The Jon Spencer Blues Explosion chronology
|  | A Reverse Willie Horton (1992) | The Jon Spencer Blues Explosion (1992) |

= A Reverse Willie Horton =

A Reverse Willie Horton is either the debut album, or an early bootleg album, by the New York City-based Jon Spencer Blues Explosion. Few copies of the album were produced; many songs appear on the group's next album, 1992's The Jon Spencer Blues Explosion, albeit in a different mix or recording altogether (the sound of A Reverse Willie Horton is closer to Crypt Style). All three albums are made up of tracks recorded in 1991 by producer Kramer and engineer Steve Albini (in separate sessions).

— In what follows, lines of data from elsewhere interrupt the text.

/-- Tokens for which no frame of an AGE up to 15 passes any more (frames come late by their delay) are discarded; those that were sent in no direction are counted as lost (R181, R184; that one sent in
some of its directions does not count is a DESIGN CHOICE, assumption 58). -/
def State.dropTokens (s : State) (t : Nat) : State :=
  let last := 15 + (if s.isStation then 0 else max (s.delayTides 0) (s.delayTides 1))
  let late := s.cul.tokens.filter (fun k => decide (k.age t > last) && k.sent == 0)
  let s := s.withCul { s.cul with tokens := s.cul.tokens.filter (fun k => decide (k.age t ≤ last)) }
  late.foldl (fun s _ => (s.bump F.CUL_TRIG_LOST).raiseInt 20) s

/-- R460: the wrap point of a ring is `v` now (0: no wrap); at a change no LOOP_VALID goes out for 2,048 tides. -/
def State.wrapPointAt (s : State) (r v : Nat) : State :=
  if s.cul.wrapPoint.getD r 0 = v then s
  else s.withCul { s.cul with wrapPoint := s.cul.wrapPoint.set r v, noLoop := s.cul.noLoop.set r 2048 }

/-! ## Alignment (R173, R174) -/

/-- The alignment state changes (R184: source 16). -/
def State.setAlign (s : State) (v : Nat) : State :=
  if s.get F.CUL_ALIGN_STATE = v then s else (s.put F.CUL_ALIGN_STATE v).raiseInt 16

/-- The compensation in use: comp0 with the reference on P0, comp1 on P1 (R173), in units of 15.625 ps. -/
def State.compInUse (s : State) : Int :=
  if s.cul.refPort = 0 then s.getS F.CUL_COMP0_COMP0 else s.getS F.CUL_COMP1_COMP1

/-- Half of a number, rounded to the nearest (a half up; DEDUCED, assumption 22). -/
def halfRound (x : Int) : Int := (x + 1) / 2

/-- Units of 15.625 ps to steps of 156.25 ps, rounded to the nearest. -/
def unitsToSteps (x : Int) : Int := (x + 5) / 10

/-- The boundary moves by one step toward the computed value. -/
def State.stepAlign (s : State) : State :=
  let t := unitsToSteps s.compInUse
  let p := s.cul.place
  s.withCul { s.cul with place := if p < t then p + 1 else if t < p then p - 1 else p }

/-- The device aligns its boundary: a cell or port device to the rings, twin B to twin A (R174, R443). -/
def State.aligns (s : State) : Bool := !s.isStation || (s.twn.operating && s.isTwinB)

/-- R174: HOLD on PLL holdover. -/
def State.alignHoldover (s : State) : State :=
  if s.isOn 5 && s.aligns && (s.get F.CUL_ALIGN_STATE = 1 || s.get F.CUL_ALIGN_STATE = 2) then s.setAlign 3 else s

/-- R174: SLEWING on re-engagement. -/
def State.alignReengaged (s : State) : State :=
  if s.isOn 5 && s.aligns && s.get F.CUL_ALIGN_STATE = 3 then s.setAlign 2 else s

/-- R174: UNALIGNED after a change of HST_PLACE; the entries that wait were read for the old place. -/
def State.unalign (s : State) : State :=
  if s.isOn 5 && !s.isStation then
    let s := s.setAlign 0
    s.withCul { s.cul with place := 0, tideMatch := 16, takeover := none, entries := [], taken := [] }
  else s

end Sys2Proof.Machine
end

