-- ==== Sys2Proof/Machine/GridOps.lean ====
section
/-! DEFINITION. Grid-side power control: observer, health, tracker, direct power control, level-step choice, cell selection,
freeboard, fallback modulator, control state (07_grid_control.md R213 to R247). A named quantity is the exact value of its
formula over stored quantities, taken through the device's own rounding (Config.fxRound, R216). -/
namespace Sys2Proof.Machine

/-- Polder 10 runs with its clocks, in station role. -/
def State.gridRuns (s : State) : Bool := s.isStation && s.isOn 10 && !s.mod.frozen

/-- R16: a station strapped B without twin operation; it starts no control. -/
def State.loneB (s : State) : Bool := s.isTwinB && !s.twn.operating

/-- The control state: 0 OFF, 1 DPC, 2 FALLBACK, 3 BLOCKED. -/
def State.ctl (s : State) : Nat := s.get F.DPC_STATE_STATE

/-- Nominal frequency in Hz. -/
def State.fNom (s : State) : Nat := if s.cfIs F.OBS_BASE_FNOM then 60 else 50

/-- A square root, cosine, sine, arctangent of control quantities (R216). -/
def fxSqrt (x : Rat) : Int := (Config.fxSqrt (Config.fxRound x)).toInt
def fxCos (a : Nat) : Int := (Config.fxCos (BitVec.ofNat 32 a)).toInt
def fxSin (a : Nat) : Int := (Config.fxSin (BitVec.ofNat 32 a)).toInt
def fxAtan2 (y x : Int) : Nat := (Config.fxAtan2 (BitVec.ofInt 32 y) (BitVec.ofInt 32 x)).toNat
def fxTurns (x : Rat) : Int := (Config.fxAngle x).toInt

/-! ## Positions and records (R31, R160, R215) -/

/-- Position `q` of stack `x`. -/
def State.pos (s : State) (x q : Nat) : PosSt := (s.dpc.pos.getD x []).getD (q - 1) {}
def State.setPos (s : State) (x q : Nat) (v : PosSt) : State :=
  s.withDpc { s.dpc with pos := s.dpc.pos.set x ((s.dpc.pos.getD x []).set (q - 1) v) }

/-- The positions of a stack that a state holds. -/
def stackPositions : List Nat := (List.range 48).map (· + 1)

/-- SEL_ADMIT names position `q` of stack `x`. -/
def State.admitKey (s : State) (x q : Nat) : Bool :=
  if q ≤ 32 then natBit (s.cf (F.SEL_ADMITx_LO_ADMIT x)) (q - 1) else natBit (s.cf (F.SEL_ADMITx_HI_ADMIT x)) (q - 33)

/-- R230: admitted, present and with a device ID (R26), not excluded by discovery (R30). -/
def State.admitted (s : State) (x q : Nat) : Bool :=
  s.admitKey x q && s.is (F.CUL_POS_r_s_PRESENT x q) && (s.cul.ids.getD x []).getD (q - 1) 0 != 0
    && !s.cul.excluded.contains (x, q)

/-- The cell charges in a bring-in (R461); it is being retired (R462); a stack makes no step in a tide in which its charging
cell changes state (R461). -/
def State.charging (s : State) (x q : Nat) : Bool :=
  s.spr.ops.any (fun o => o.kind == 1 && o.ring == x && o.slot == q && o.step == 7)
def State.retiring (s : State) (x q : Nat) : Bool := s.spr.ops.any (fun o => o.kind == 2 && o.ring == x && o.slot == q)
def State.still (s : State) (x : Nat) : Bool := s.spr.still.getLsbD x

/-- R230: available in this tide. -/
def State.available (s : State) (x q : Nat) : Bool :=
  let v := s.pos x q
  s.admitted x q && !s.retiring x q && decide (s.get (F.CUL_POS_r_s_STALE_RUN x q) < 2) && v.dwell == 0 && !v.sluice && decide (v.fault < 2)

/-- The record of position `q` of ring `r` in a frame of tide `t`, if that frame came back. -/
def State.recordOf (s : State) (r q t dir : Nat) : Option (List Byte) :=
  (s.cul.recs.find? (fun x => x.ring == r && x.dir == dir && x.tide == t)).map
    (fun x => bytesAt x.records ((q - 1) * s.recSize r) (s.recSize r))

/-- A record with STALE clear. -/
def freshRecord (b : List Byte) : Bool := !natBit (leAt b 2 1) 0

/-- R31: the record of tide `t` that the station uses: the direction-0 copy, or the direction-1 copy when the former did not
come or is stale. -/
def State.usedRecord (s : State) (r q t : Nat) : Option (List Byte) :=
  match s.recordOf r q t 0 with
  | some b => if freshRecord b then some b else
      match s.recordOf r q t 1 with
      | some c => some c
      | none => some b
  | none => s.recordOf r q t 1

/-- R446: twin A queues telemetry values of chains cut off from twin B. -/
def State.relayTele (s : State) (r q t k v : Nat) : State :=
  if s.twn.operating && !s.isTwinB && s.cf (F.CUL_RINGr_SLEEP_FIRST_ASLEEP r) != 0 && (k ≤ 4 || k = 12 || k = 31) then
    s.withTwn { s.twn with teleOut := s.twn.teleOut ++ [(q, r, k, t % 256, v)] }
  else s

The album was released as a black vinyl LP in an edition of 500 copies. The front and rear art work are two separate images pasted onto a plain black card sleeve (with the exception of white text reading 'JACKET ME IN CANA' on the rear).

During an interview with Fiz Magazine (Issue #5), Spencer discussed the various editions of the first album and hinted at the origins of the release: "When I was travelling around with the Gibson Bros. last year I had a tape of that with me because we had just done it. I let a few people dub it so maybe something came from that."

==Critical reception==
Dave Thompson, in Alternative Rock, called the album "deliciously downplayed racket, purposely recorded to sound like a pile of old blues records, rattling through the cheapest speakers in the world." Spin acknowledged the mystery surrounding the recording and called it better than anything that Spencer's former band, Pussy Galore, had ever released.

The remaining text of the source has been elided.